◆ Required action
Start with the first line of the data and end with the line that holds "index 0. -/"; write out each one exactly.

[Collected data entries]
-- ==== Sys2Proof/Tests/Slice0.lean ====
section
/-! SUPPORT. Tests: ill-formed commands that the check refuses, figures of the spec's own examples, and for
every statement with hypotheses a state and operands that meet them. -/

set_option Elab.async false

namespace Sys2Proof.Tests

open Sys2Proof Sys2Proof.Machine

/-! ## States -/

/-- An attached core 0 and nothing else. -/
def only (c : Core) : State := { State.reset with cores := [(0, { c with ctl := { c.ctl with attached := true } })] }

/-- A stream that runs, from cycle 0 on. -/
def live : Stream := { state := .run }

/-- A memory that holds w at index 0 of the first bank of an engine. -/
def code (e : Engine) (w : Nat) : Store := { cells := cellWrite [] (imemBase e 0) (natToBytes w (instrBytes e)) }

/-- Core 0 whose stream e runs and has w at index 0. -/
def runs (e : Engine) (w : Nat) : Core := ({ mem := { imem := code e w } } : Core).setStream e live

/-- Whether SX can issue w: the fields of SxIssues as one check. -/
def sxReady (s : State) (k i w u : Nat) (rs : List Nat) : Bool :=
  decide (s.overs = []) && s.canIssue k .sx && (s.core k).sx.wait.isNone && (s.core k).sxs.pc == i && (s.core k).instr .sx i == w && (s.core k).instrFlaws .sx i == []
    && (sxBad w).isNone && (s.core k).sxs.loops == [] && (s.core k).sx.readable rs && u == max s.now (max (s.core k).sxs.ready ((s.core k).sx.readyAt rs))

theorem sxReady_spec {s : State} {k i w u : Nat} {rs : List Nat} (h : sxReady s k i w u rs = true) : SxIssues s k i w u rs := by
  simp only [sxReady, Bool.and_eq_true, beq_iff_eq, Option.isNone_iff_eq_none, decide_eq_true_eq] at h
  obtain ⟨⟨⟨⟨⟨⟨⟨⟨⟨z, a⟩, b⟩, c⟩, d⟩, e⟩, f⟩, g⟩, i⟩, j⟩ := h
  exact ⟨z, a, b, c, d, e, f, g, i, j⟩

/-- Whether an engine can issue w: the fields of EngIssues as one check. -/
def engReady (s : State) (k : Nat) (e : Engine) (i w u r : Nat) : Bool :=
  decide (s.overs = []) && s.canIssue k e && ((s.core k).stream e).pc == i && (s.core k).instr e i == w && (s.core k).instrFlaws e i == [] && (engineBad e w).isNone
    && u == max s.now (r + hDelay w) && (s.core k).sync.holds u (hWaits w) && !s.contended k e u (hWaits w)
    && ((s.core k).sync.take u (hWaits w)).room (if hSbi w then hSigB w else none)
    && (hOpc w == opSend || decide ((nextIndex i ((s.core k).stream e).loops).1 < bankLen e))

theorem engReady_spec {s : State} {k : Nat} {e : Engine} {i w u r : Nat} (h : engReady s k e i w u r = true) : EngIssues s k e i w u r := by
  simp only [engReady, Bool.and_eq_true, Bool.or_eq_true, beq_iff_eq, Option.isNone_iff_eq_none, decide_eq_true_eq, Bool.not_eq_true'] at h
  obtain ⟨⟨⟨⟨⟨⟨⟨⟨⟨⟨z, a⟩, b⟩, c⟩, d⟩, f⟩, g⟩, i⟩, y⟩, j⟩, l⟩ := h
  exact ⟨z, a, b, c, d, f, g, i, y, j, l⟩

/-! ## Hypotheses met: the scalar control core -/

/-- SX at index 0 with a word, g7 = 0x80000005 and g8 = 3. -/
def sx (w : Nat) : State :=
  let c := runs .sx w
  only { c with sx := { c.sx with g := (c.sx.g.set 7 { val := 0x80000005 }).set 8 { val := 3 } } }

/-- An immediate form of rd = 6, ra = 7 and imm16 = 1; LUI has no ra. -/
def immWord (op : Nat) : Nat := op * 2 ^ 26 + (if op = 6 then 0xC00001 else 0xC70001)

theorem test_sxArithmetic_met :
    (∀ row ∈ sxOpRows, let w := 0x04C74000 + row.2.1;
      SxIssues (sx w) 0 0 w 0 [xRa w, xRb w] ∧ xOpc w = 1 ∧ xFunc w = row.2.1) ∧
    (∀ row ∈ sxImmRows, let w := immWord row.2.1;
      SxIssues (sx w) 0 0 w 0 [xRa w] ∧ xOpc w = row.2.1) := by
  refine ⟨fun row h => ?_, fun row h => ?_⟩
  · have := (by decide +kernel : ∀ row ∈ sxOpRows, let w := 0x04C74000 + row.2.1;
      sxReady (sx w) 0 0 w 0 [xRa w, xRb w] = true ∧ xOpc w = 1 ∧ xFunc w = row.2.1) row h
    exact ⟨sxReady_spec this.1, this.2⟩
  · have := (by decide +kernel : ∀ row ∈ sxImmRows, let w := immWord row.2.1;
      sxReady (sx w) 0 0 w 0 [xRa w] = true ∧ xOpc w = row.2.1) row h
    exact ⟨sxReady_spec this.1, this.2⟩

/-- A branch to the index after the next but four, with ra = 7 and rb = 8; DBNZ has no rb. -/
def branchWord (op : Nat) : Nat := op * 2 ^ 26 + (if op = 0x1E then 0xE00005 else 0xE80005)

theorem test_sxTransfers_met :
    (∀ row ∈ sxBranchRows, let w := branchWord row.2.1;
      SxIssues (sx w) 0 0 w 0 [bRa w, bRb w] ∧ xOpc w = row.2.1 ∧ 0 ≤ sxTarget 0 w ∧ sxTarget 0 w ≤ 8191 ∧
        (((sx w).core 0).g (bRa w)).poison = false ∧ (((sx w).core 0).g (bRb w)).poison = false) ∧
    (let w := branchWord 0x1E;
      SxIssues (sx w) 0 0 w 0 [bRa w] ∧ xOpc w = 0x1E ∧ bRa w ≠ 0 ∧ 0 ≤ sxTarget 0 w ∧ sxTarget 0 w ≤ 8191 ∧ (((sx w).core 0).g (bRa w)).poison = false) ∧
    (let w := 0x7CC01FFF;
      SxIssues (sx w) 0 0 w 0 [] ∧ xOpc w = 0x1F ∧ (BitVec.ofNat 21 w).toInt = 8191) ∧
    (let w := 0x80080000;
      SxIssues (sx w) 0 0 w 0 [xRa w] ∧ xOpc w = 0x20 ∧ (((sx w).core 0).g (xRa w)).poison = false ∧ (((sx w).core 0).g (xRa w)).val.toNat ≤ 8191) := by
  refine ⟨fun row h => ?_, ⟨sxReady_spec (by decide +kernel), by decide +kernel⟩, ⟨sxReady_spec (by decide +kernel), by decide +kernel⟩,
    sxReady_spec (by decide +kernel), by decide +kernel⟩
  have := (by decide +kernel : ∀ row ∈ sxBranchRows, let w := branchWord row.2.1;
    sxReady (sx w) 0 0 w 0 [bRa w, bRb w] = true ∧ xOpc w = row.2.1 ∧ 0 ≤ sxTarget 0 w ∧ sxTarget 0 w ≤ 8191 ∧
      (((sx w).core 0).g (bRa w)).poison = false ∧ (((sx w).core 0).g (bRb w)).poison = false) row h
  exact ⟨sxReady_spec this.1, this.2⟩

/-- SWAIT of one from counter 47, SSIG of 256 to it, SDLY of 65,535: each with what its clause asks; counter 47 holds `n`. -/
def counting (w n : Nat) : State := only { runs .sx w with sync := { count := List.replicate 47 0 ++ [n] } }

theorem test_sxCounters_met :
    (let w := 0xA2F00000;
      SxIssues (counting w 1) 0 0 w 0 [] ∧ xOpc w = 0x28 ∧ scN w = 1 ∧ scN w ≤ ((counting w 1).core 0).sync.seen 0 (scCtr w) ∧
        (counting w 1).contended 0 .sx 0 [(scCtr w, scN w)] = false) ∧
    (let w := 0xA6FFF000;
      SxIssues (counting w 65279) 0 0 w 0 [] ∧ xOpc w = 0x29 ∧ ((counting w 65279).core 0).sync.count.getD (scCtr w) 0 + scN w = 65535 ∧
        ((counting w 65279).core 0).sync.count.length = 48) ∧
    (let w := 0xA800FFFF;
      SxIssues (counting w 0) 0 0 w 0 [] ∧ xOpc w = 0x2A) :=
  ⟨⟨sxReady_spec (by decide +kernel), by decide +kernel⟩, ⟨sxReady_spec (by decide +kernel), by decide +kernel⟩, sxReady_spec (by decide +kernel),
    by decide +kernel⟩

/-- A word with ra = 7 and rb = 8, or rd = 8, whose other fields are legal. -/
def controlWord (op : Nat) : Nat :=
  op * 2 ^ 26 + (if op = 0x20 ∨ op = 0x30 ∨ op = 0x31 then 0x70000 else if op = 0x2B then 0xE8FC00 else if op = 0x1E then 0xE00000
    else if 0x18 ≤ op ∧ op ≤ 0x1D then 0xE80000 else 0x1070000 + (if op = 0x32 then 3 else 0x1234))

/-- SX at index 0 with a word and a poisoned g7, and a register file in which an access of g8 is ready. -/
def tainted (w : Nat) : State :=
  let c := runs .sx w
  only { c with sx := { c.sx with g := c.sx.g.set 7 { poison := true } } }

theorem test_sxPoisonedControl_met : ∀ row ∈ sxControlRows, let w := controlWord row.2.1;
    SxIssues (tainted w) 0 0 w 0 (row.2.2.1 w) ∧ xOpc w = row.2.1 ∧ ∃ r ∈ row.2.2.2 w, (((tainted w).core 0).g r).poison = true := by
  intro row h
  have := (by decide +kernel : ∀ row ∈ sxControlRows, let w := controlWord row.2.1;
    sxReady (tainted w) 0 0 w 0 (row.2.2.1 w) = true ∧ xOpc w = row.2.1 ∧ ∃ r ∈ row.2.2.2 w, (((tainted w).core 0).g r).poison = true) row h
  exact ⟨sxReady_spec this.1, this.2⟩

/-- SX at index 0 with a word of rd = 8 or 10 and ra = 7, where g7 = 0xEDC0. -/
def accessing (w : Nat) : State :=
  let c := runs .sx w
  only { c with sx := { c.sx with g := c.sx.g.set 7 { val := 0xEDC0 } } }

theorem test_sxAccessIssues_met : ∀ row ∈ sxAccessRows, let w := controlWord row.2.1;
    SxIssues (accessing w) 0 0 w 0 (row.2.2.1 w) ∧ xOpc w = row.2.1 ∧ (∀ r ∈ row.2.2.2.1 w, (((accessing w).core 0).g r).poison = false) ∧
      (row.2.2.2.2 ((accessing w).core 0) w).addressed ((accessing w).core 0) = true ∧ ((accessing w).core 0).sx.g.length = 32 := by
  intro row h
  have := (by decide +kernel : ∀ row ∈ sxAccessRows, let w := controlWord row.2.1;
    sxReady (accessing w) 0 0 w 0 (row.2.2.1 w) = true ∧ xOpc w = row.2.1 ∧ (∀ r ∈ row.2.2.2.1 w, (((accessing w).core 0).g r).poison = false) ∧
      (row.2.2.2.2 ((accessing w).core 0) w).addressed ((accessing w).core 0) = true ∧ ((accessing w).core 0).sx.g.length = 32) row h
  exact ⟨sxReady_spec this.1, this.2⟩

/-! ## Hypotheses met: streams and accesses -/

/-- An engine word without waits and signals. -/
def plain (op low : Nat) : Nat := op * 2 ^ 120 + 0x3F * 2 ^ 114 + 0x3F * 2 ^ 104 + 0x3F * 2 ^ 94 + 0x3F * 2 ^ 84 + low

theorem test_streamControl_met :
    (∀ e ∈ [Engine.mx, .vx, .dx, .nx], ∀ op ∈ [0xF0, 0xF1, 0xF2], let w := plain op (if op = 0xF1 then (bankLen e - 2) * 2 ^ 16 + 65535 else 0);
      let s := only (runs e w)
      (e ≠ .sx ∧ (s.core 0).heads = [] ∧ ((s.core 0).engSync w 0).roomFor 0 (owedOf w 0) = true ∧ hOpc w = op ∧
        (op = 0xF1 → 0 + (bits w 27 16 + 1) + 1 = bankLen e ∧ ((s.core 0).stream e).loops = [])) ∧
        EngIssues s 0 e 0 w 0 ((s.core 0).stream e).ready) ∧
    (∀ e ∈ [Engine.mx, .vx, .dx, .nx], let s := only (({} : Core).setStream e { state := .run, sendAt := some 7 })
      s.overs = [] ∧ ((s.core 0).stream e).sendAt = some 7 ∧ ((s.core 0).stream e).sendOwed.ends = [] ∧ (s.core 0).streamDone e = true ∧
        (s.core 0).sync.roomFor (max s.now 7) ((s.core 0).stream e).sendOwed = true) := by
  refine ⟨fun e h op g => ?_, by decide +kernel⟩
  have := (by decide +kernel : ∀ e ∈ [Engine.mx, .vx, .dx, .nx], ∀ op ∈ [0xF0, 0xF1, 0xF2],
    let w := plain op (if op = 0xF1 then (bankLen e - 2) * 2 ^ 16 + 65535 else 0);
    let s := only (runs e w)
    (e ≠ .sx ∧ (s.core 0).heads = [] ∧ ((s.core 0).engSync w 0).roomFor 0 (owedOf w 0) = true ∧ hOpc w = op ∧
      (op = 0xF1 → 0 + (bits w 27 16 + 1) + 1 = bankLen e ∧ ((s.core 0).stream e).loops = [])) ∧
      engReady s 0 e 0 w 0 ((s.core 0).stream e).ready = true) e h op g
  exact ⟨this.1, engReady_spec this.2⟩

/-- MX waits for one count of counter 5, and nothing is in flight. -/
theorem test_islandHang_met :
    (only (runs .mx (plain 0xF0 0 - 0x3F * 2 ^ 114 + 5 * 2 ^ 114 + 2 ^ 110))).hung 0 = true := by decide +kernel

/-- An operation of each engine with a read owed. -/
def read0 : LineRead := { due := 0, row := 0, what := .data, line := 0 }
def mmaEx : MmaOp :=
  { owed := {}, issue := 0, buf := 0, afmt := 0, aline := 0, aslot := 0, scline := 100, scoff := 0, count := 1, bank := 3, drow := 255, ovw := false
    bin := none, refused := false, stamp := false, first := 20, p2 := 2 }
def vrunEx : VrunOp :=
  { owed := {}, issue := 0, cslot := 0, src := 0, bank := 0, row := 0, sline := 0, sslot := 0, sbin := none, oline := 0, oslot := 0, obin := none, count := 1 }
def dxEx (kind : DxKind) : DxOp :=
  { owed := {}, issue := 0, kind := kind, stock := false, src := 0, dst := 0, count := 1, bank := 0, arow := 0, bin := none, pattern := 0, refused := false }
def nxEx (kind : NxKind) : NxOp := { owed := {}, issue := 0, kind := kind, handle := 5 }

◆ Answer box
-- ==== Sys2Proof/Tests/Slice0.lean ====
section
/-! SUPPORT. Tests: ill-formed commands that the check refuses, figures of the spec's own examples, and for
every statement with hypotheses a state and operands that meet them. -/

set_option Elab.async false

namespace Sys2Proof.Tests

open Sys2Proof Sys2Proof.Machine

/-! ## States -/

/-- An attached core 0 and nothing else. -/
def only (c : Core) : State := { State.reset with cores := [(0, { c with ctl := { c.ctl with attached := true } })] }

/-- A stream that runs, from cycle 0 on. -/
def live : Stream := { state := .run }

/-- A memory that holds w at index 0 of the first bank of an engine. -/
def code (e : Engine) (w : Nat) : Store := { cells := cellWrite [] (imemBase e 0) (natToBytes w (instrBytes e)) }

/-- Core 0 whose stream e runs and has w at index 0. -/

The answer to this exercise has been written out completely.